**Prompt**
From the listing below, copy only the lines running from the line that contains "R166, chapter 12.5). -/" to the line that contains "e => e.bytes", both included.
━━━ Records shown ━━━
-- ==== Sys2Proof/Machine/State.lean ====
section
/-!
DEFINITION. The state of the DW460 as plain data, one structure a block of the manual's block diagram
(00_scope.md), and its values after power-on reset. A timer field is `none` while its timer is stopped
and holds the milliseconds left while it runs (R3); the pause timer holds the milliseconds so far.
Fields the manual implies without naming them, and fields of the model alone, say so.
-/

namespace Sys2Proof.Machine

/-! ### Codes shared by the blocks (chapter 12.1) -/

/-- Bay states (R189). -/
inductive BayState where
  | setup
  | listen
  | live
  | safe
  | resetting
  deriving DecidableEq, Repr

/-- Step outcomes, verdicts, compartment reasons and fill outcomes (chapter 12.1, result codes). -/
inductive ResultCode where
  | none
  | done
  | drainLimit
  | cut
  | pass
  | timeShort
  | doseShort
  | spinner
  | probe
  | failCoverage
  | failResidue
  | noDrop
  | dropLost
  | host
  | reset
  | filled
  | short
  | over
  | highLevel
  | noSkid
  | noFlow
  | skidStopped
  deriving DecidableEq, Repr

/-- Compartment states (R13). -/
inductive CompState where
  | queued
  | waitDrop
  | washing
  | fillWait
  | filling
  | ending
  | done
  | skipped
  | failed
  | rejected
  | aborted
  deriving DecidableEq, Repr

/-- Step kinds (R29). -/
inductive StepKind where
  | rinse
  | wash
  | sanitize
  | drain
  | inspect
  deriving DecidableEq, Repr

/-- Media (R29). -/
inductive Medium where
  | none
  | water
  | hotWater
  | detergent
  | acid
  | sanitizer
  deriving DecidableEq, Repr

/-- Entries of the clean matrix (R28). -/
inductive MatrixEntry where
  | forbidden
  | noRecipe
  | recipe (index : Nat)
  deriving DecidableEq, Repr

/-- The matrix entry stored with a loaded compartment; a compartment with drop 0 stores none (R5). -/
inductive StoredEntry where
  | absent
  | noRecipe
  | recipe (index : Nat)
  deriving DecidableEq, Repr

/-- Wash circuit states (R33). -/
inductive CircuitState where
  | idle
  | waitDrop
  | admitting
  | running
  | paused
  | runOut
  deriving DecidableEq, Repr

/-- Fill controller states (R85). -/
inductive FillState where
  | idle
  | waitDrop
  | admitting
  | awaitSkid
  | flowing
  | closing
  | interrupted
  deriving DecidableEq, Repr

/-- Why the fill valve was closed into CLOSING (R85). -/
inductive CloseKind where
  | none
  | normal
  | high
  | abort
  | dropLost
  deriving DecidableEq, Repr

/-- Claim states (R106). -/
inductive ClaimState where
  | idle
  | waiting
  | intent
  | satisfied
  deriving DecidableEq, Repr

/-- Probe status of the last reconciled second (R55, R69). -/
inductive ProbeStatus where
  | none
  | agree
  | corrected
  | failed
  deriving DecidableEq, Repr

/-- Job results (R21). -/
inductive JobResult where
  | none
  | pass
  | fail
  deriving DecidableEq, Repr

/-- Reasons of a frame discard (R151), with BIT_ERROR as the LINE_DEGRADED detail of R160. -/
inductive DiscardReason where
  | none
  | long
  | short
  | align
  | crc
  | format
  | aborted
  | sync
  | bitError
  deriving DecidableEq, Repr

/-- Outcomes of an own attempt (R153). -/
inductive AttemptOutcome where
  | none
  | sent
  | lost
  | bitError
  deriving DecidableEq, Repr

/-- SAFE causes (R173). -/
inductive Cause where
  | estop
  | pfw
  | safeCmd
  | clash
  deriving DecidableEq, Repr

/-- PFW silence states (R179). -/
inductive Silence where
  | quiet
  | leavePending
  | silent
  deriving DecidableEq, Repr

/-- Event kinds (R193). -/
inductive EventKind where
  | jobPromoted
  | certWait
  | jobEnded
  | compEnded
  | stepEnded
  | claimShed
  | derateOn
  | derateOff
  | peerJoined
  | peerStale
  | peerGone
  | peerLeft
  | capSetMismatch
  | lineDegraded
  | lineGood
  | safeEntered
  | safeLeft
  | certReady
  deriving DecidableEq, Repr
━━━
━━━ Records shown ━━━
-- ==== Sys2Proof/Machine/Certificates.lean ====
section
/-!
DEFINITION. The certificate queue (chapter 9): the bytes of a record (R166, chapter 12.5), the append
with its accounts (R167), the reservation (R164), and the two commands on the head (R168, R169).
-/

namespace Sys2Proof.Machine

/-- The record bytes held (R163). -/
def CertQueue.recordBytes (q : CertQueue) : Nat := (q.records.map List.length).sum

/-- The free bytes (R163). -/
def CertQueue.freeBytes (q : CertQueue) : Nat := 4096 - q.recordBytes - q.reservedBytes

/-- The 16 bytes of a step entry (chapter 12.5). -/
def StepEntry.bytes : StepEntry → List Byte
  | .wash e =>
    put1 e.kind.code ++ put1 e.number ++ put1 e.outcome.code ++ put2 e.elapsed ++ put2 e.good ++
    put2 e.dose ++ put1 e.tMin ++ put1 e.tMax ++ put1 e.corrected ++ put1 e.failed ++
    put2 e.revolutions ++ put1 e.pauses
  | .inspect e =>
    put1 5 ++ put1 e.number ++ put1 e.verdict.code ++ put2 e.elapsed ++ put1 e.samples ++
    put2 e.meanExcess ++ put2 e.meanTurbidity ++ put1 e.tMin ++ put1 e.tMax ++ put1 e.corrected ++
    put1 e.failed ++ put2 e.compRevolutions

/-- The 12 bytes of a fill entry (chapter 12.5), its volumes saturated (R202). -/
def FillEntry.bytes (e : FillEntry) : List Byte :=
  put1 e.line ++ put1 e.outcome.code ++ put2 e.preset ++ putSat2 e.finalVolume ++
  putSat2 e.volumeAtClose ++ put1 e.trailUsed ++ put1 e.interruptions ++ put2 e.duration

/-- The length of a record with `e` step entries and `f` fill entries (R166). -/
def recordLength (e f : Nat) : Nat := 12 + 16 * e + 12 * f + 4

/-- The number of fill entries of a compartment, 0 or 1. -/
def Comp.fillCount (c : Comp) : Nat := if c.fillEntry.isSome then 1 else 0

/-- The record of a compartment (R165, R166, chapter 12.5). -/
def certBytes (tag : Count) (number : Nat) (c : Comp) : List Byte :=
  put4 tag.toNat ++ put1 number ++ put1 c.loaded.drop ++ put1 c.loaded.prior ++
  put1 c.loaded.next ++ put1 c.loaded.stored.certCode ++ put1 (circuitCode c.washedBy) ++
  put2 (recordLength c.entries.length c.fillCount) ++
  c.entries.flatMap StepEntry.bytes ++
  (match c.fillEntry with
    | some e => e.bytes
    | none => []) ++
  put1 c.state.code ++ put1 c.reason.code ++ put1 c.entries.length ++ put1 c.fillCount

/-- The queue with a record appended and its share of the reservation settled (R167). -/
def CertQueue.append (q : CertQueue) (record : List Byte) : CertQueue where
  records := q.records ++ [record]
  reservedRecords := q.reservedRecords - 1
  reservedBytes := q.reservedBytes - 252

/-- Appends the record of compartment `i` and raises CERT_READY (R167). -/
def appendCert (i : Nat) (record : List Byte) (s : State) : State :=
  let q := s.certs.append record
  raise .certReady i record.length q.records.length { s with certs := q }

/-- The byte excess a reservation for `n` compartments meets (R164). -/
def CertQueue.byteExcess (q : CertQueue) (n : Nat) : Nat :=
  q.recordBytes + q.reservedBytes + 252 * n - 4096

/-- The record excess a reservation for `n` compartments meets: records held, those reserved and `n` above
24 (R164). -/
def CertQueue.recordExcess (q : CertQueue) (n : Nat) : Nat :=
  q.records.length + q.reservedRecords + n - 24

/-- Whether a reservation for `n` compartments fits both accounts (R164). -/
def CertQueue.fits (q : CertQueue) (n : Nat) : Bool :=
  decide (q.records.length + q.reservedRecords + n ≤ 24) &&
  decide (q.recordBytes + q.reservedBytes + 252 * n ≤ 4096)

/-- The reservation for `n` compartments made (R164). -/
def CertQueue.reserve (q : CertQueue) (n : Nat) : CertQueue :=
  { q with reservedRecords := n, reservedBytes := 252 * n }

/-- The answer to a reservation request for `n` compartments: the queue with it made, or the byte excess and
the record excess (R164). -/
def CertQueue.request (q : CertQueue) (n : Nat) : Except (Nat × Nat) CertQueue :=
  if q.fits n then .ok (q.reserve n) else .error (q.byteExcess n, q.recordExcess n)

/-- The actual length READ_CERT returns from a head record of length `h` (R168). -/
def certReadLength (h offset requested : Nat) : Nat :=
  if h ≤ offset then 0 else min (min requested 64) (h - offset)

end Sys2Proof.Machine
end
━━━
**Your response**
/-- The record of a compartment (R165, R166, chapter 12.5). -/
def certBytes (tag : Count) (number : Nat) (c : Comp) : List Byte :=
  put4 tag.toNat ++ put1 number ++ put1 c.loaded.drop ++ put1 c.loaded.prior ++
  put1 c.loaded.next ++ put1 c.loaded.stored.certCode ++ put1 (circuitCode c.washedBy) ++
  put2 (recordLength c.entries.length c.fillCount) ++
  c.entries.flatMap StepEntry.bytes ++
  (match c.fillEntry with
    | some e => e.bytes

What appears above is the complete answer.